### Brief
Only the lines below, from the one with "List Int) (bad" through the one with "x with record", are to be written out, exactly.
#### Data for this exercise ####
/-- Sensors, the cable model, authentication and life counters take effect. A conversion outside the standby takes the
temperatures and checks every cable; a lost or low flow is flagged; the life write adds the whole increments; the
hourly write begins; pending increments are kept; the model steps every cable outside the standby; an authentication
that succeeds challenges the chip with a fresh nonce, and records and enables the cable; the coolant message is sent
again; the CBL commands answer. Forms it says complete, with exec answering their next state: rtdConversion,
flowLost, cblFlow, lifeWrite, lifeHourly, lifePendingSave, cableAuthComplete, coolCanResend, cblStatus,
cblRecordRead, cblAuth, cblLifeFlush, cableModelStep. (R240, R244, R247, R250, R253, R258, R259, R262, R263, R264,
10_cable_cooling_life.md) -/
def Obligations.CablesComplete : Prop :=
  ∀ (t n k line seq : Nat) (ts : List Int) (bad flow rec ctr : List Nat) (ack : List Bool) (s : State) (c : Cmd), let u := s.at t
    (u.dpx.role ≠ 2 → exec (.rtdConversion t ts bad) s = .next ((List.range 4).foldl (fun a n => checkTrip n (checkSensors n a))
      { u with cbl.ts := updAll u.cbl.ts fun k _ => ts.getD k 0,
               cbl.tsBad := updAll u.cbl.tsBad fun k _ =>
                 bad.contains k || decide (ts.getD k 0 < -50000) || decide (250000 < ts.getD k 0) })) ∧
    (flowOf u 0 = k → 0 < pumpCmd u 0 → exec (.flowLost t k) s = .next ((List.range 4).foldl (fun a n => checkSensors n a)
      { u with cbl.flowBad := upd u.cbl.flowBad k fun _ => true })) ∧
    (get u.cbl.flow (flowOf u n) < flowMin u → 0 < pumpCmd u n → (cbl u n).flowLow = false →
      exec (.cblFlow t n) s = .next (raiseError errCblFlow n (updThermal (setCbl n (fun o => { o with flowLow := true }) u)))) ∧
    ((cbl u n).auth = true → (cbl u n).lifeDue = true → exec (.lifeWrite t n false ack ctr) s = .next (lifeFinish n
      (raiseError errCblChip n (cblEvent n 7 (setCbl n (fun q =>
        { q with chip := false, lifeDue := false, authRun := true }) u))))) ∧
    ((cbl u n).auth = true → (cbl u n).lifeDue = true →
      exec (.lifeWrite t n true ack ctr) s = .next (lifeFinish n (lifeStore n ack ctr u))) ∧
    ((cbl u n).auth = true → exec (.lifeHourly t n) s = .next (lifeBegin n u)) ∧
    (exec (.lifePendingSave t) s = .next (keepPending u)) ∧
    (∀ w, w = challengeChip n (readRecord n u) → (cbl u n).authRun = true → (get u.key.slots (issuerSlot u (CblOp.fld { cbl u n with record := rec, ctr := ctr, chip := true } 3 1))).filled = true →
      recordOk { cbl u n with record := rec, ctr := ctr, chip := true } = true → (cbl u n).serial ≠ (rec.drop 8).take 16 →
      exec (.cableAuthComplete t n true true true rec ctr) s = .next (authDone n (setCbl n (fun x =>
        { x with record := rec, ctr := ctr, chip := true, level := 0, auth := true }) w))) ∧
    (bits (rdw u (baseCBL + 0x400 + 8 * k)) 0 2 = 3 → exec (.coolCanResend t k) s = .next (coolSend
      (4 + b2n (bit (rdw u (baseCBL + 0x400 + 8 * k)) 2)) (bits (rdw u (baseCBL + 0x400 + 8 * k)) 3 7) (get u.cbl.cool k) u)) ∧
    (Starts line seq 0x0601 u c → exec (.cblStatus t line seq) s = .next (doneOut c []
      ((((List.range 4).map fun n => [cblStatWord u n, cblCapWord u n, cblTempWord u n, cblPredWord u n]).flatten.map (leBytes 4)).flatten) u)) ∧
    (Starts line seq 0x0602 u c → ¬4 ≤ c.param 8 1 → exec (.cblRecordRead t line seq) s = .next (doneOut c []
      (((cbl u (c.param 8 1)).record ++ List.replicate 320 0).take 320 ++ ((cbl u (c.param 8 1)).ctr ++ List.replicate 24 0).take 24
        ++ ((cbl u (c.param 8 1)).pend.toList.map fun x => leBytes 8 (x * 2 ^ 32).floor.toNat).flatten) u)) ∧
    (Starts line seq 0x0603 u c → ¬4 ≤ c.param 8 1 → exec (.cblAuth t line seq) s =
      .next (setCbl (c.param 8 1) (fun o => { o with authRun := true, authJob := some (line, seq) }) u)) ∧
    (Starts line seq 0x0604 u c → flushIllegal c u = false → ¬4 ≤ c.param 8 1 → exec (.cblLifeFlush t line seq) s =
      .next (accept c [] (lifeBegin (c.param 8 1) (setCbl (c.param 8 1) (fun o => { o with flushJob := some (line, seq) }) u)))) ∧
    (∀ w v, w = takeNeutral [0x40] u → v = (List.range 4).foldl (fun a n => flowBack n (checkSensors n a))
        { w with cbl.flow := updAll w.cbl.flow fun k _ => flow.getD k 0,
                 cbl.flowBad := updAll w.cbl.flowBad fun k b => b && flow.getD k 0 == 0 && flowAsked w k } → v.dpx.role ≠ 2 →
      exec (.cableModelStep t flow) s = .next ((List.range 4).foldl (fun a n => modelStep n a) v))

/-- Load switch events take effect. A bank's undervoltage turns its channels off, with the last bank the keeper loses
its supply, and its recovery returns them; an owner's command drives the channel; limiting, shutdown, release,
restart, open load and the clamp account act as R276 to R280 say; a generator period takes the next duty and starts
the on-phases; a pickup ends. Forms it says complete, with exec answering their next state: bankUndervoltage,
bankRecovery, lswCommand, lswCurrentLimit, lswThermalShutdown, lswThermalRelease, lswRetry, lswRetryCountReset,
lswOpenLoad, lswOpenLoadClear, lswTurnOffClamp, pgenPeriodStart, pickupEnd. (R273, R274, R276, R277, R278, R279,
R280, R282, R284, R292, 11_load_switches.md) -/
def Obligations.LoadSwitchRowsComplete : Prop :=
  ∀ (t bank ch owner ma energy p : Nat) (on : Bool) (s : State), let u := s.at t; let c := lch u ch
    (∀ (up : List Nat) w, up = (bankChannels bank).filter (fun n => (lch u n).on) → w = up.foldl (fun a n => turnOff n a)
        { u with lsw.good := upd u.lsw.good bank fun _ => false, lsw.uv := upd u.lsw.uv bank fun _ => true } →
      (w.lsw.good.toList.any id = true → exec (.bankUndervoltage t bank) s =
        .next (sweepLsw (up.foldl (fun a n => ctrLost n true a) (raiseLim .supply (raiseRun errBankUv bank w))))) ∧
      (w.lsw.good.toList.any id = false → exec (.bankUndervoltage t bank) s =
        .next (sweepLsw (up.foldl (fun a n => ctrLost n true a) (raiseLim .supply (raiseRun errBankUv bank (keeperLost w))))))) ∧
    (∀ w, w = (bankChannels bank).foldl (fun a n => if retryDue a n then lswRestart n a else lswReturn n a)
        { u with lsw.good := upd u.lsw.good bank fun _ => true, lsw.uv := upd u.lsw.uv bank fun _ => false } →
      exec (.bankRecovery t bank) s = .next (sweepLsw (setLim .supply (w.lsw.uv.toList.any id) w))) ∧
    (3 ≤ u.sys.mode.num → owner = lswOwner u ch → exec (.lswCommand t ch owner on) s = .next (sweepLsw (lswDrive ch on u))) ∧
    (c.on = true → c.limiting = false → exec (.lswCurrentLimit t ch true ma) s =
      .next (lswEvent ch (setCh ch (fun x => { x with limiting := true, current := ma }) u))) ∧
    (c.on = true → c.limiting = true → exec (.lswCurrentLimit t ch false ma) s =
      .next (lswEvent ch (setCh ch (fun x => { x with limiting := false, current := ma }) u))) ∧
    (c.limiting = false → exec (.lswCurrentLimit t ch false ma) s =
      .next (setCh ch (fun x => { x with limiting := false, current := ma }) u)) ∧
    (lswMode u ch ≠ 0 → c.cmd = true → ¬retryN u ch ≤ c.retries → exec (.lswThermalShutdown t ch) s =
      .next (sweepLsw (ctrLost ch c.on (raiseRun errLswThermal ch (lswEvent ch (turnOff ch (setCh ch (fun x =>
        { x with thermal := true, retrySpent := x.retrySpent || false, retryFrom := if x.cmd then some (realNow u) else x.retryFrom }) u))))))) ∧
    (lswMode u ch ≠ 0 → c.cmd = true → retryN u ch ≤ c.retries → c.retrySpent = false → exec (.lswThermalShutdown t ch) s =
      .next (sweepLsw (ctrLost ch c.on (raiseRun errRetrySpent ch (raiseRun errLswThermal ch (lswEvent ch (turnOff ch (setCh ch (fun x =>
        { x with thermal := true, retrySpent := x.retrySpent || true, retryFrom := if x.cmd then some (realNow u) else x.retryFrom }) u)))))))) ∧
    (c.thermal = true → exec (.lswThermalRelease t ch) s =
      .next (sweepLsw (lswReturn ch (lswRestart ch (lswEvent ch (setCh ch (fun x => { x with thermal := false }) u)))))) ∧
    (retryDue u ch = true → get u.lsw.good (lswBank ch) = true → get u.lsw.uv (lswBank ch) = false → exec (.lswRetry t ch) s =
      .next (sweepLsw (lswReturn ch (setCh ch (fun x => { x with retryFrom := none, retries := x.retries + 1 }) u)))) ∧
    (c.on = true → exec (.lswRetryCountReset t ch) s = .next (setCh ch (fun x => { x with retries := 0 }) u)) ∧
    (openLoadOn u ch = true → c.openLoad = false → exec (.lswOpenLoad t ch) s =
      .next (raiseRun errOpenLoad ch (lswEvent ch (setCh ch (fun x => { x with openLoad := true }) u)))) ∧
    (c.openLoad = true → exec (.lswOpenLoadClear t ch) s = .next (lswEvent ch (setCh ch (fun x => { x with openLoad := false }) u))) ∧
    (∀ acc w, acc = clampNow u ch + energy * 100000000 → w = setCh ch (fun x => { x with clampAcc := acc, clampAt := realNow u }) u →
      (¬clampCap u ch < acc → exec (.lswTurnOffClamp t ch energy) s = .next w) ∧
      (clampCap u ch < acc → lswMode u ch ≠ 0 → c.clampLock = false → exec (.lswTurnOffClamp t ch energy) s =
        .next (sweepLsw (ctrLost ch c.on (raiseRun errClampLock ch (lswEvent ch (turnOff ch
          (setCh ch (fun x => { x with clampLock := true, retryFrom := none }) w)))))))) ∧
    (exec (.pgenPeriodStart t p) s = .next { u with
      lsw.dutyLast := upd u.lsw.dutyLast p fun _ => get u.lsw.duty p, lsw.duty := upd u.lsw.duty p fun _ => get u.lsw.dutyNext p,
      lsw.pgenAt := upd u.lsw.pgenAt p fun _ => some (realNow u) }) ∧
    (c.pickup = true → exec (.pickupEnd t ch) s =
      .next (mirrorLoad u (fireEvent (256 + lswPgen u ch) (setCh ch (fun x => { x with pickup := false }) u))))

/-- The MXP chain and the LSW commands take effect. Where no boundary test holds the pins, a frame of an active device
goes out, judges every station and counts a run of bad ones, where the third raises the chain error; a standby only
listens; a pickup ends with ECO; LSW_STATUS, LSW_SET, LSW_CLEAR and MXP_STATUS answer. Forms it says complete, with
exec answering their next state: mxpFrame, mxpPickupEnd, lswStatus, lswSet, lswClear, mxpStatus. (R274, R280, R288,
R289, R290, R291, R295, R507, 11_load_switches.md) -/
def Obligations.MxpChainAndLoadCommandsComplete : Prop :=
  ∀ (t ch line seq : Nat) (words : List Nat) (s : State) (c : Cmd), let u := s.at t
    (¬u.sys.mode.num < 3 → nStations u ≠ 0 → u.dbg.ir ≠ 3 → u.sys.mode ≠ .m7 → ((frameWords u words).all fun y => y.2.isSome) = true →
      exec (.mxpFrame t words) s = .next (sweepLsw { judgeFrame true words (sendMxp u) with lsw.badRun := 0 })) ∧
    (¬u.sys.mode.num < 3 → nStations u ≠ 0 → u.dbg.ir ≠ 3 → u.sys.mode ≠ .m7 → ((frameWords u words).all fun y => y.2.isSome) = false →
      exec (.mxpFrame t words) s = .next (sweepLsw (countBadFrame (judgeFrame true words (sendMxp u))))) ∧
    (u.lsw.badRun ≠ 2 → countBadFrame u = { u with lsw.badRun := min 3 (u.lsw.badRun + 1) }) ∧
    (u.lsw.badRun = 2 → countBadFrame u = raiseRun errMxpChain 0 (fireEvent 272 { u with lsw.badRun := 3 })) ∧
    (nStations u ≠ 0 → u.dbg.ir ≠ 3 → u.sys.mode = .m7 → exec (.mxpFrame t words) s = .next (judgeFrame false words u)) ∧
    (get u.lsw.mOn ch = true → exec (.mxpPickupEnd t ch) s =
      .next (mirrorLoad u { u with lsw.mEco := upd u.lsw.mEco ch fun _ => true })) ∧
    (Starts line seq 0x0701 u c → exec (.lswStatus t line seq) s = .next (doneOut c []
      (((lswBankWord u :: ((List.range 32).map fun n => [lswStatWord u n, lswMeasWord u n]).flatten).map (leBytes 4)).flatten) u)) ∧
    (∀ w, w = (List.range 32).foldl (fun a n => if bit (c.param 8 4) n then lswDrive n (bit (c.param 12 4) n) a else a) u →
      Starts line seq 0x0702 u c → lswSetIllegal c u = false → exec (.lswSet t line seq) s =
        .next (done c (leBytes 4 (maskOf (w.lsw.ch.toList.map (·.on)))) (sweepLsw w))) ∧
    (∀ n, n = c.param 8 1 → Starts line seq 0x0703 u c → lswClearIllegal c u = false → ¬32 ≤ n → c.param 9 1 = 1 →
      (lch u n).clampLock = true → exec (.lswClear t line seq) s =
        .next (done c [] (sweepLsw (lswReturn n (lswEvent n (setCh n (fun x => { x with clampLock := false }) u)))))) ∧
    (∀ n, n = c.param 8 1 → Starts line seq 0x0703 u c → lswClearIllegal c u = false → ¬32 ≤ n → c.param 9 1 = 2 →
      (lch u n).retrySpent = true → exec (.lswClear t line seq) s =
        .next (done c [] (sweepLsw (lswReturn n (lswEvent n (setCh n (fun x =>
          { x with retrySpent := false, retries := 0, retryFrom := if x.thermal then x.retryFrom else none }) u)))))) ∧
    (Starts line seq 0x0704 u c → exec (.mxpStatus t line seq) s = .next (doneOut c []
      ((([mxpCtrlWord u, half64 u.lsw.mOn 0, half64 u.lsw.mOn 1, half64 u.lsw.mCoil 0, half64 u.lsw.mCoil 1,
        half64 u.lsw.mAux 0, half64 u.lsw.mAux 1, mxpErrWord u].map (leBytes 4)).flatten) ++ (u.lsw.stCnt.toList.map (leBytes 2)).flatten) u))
####
### Answer to the exercise
  ∀ (t n k line seq : Nat) (ts : List Int) (bad flow rec ctr : List Nat) (ack : List Bool) (s : State) (c : Cmd), let u := s.at t
    (u.dpx.role ≠ 2 → exec (.rtdConversion t ts bad) s = .next ((List.range 4).foldl (fun a n => checkTrip n (checkSensors n a))
      { u with cbl.ts := updAll u.cbl.ts fun k _ => ts.getD k 0,
               cbl.tsBad := updAll u.cbl.tsBad fun k _ =>
                 bad.contains k || decide (ts.getD k 0 < -50000) || decide (250000 < ts.getD k 0) })) ∧
    (flowOf u 0 = k → 0 < pumpCmd u 0 → exec (.flowLost t k) s = .next ((List.range 4).foldl (fun a n => checkSensors n a)
      { u with cbl.flowBad := upd u.cbl.flowBad k fun _ => true })) ∧
    (get u.cbl.flow (flowOf u n) < flowMin u → 0 < pumpCmd u n → (cbl u n).flowLow = false →
      exec (.cblFlow t n) s = .next (raiseError errCblFlow n (updThermal (setCbl n (fun o => { o with flowLow := true }) u)))) ∧
    ((cbl u n).auth = true → (cbl u n).lifeDue = true → exec (.lifeWrite t n false ack ctr) s = .next (lifeFinish n
      (raiseError errCblChip n (cblEvent n 7 (setCbl n (fun q =>
        { q with chip := false, lifeDue := false, authRun := true }) u))))) ∧
    ((cbl u n).auth = true → (cbl u n).lifeDue = true →
      exec (.lifeWrite t n true ack ctr) s = .next (lifeFinish n (lifeStore n ack ctr u))) ∧
    ((cbl u n).auth = true → exec (.lifeHourly t n) s = .next (lifeBegin n u)) ∧
    (exec (.lifePendingSave t) s = .next (keepPending u)) ∧
    (∀ w, w = challengeChip n (readRecord n u) → (cbl u n).authRun = true → (get u.key.slots (issuerSlot u (CblOp.fld { cbl u n with record := rec, ctr := ctr, chip := true } 3 1))).filled = true →
      recordOk { cbl u n with record := rec, ctr := ctr, chip := true } = true → (cbl u n).serial ≠ (rec.drop 8).take 16 →
      exec (.cableAuthComplete t n true true true rec ctr) s = .next (authDone n (setCbl n (fun x =>
        { x with record := rec, ctr := ctr, chip := true, level := 0, auth := true }) w))) ∧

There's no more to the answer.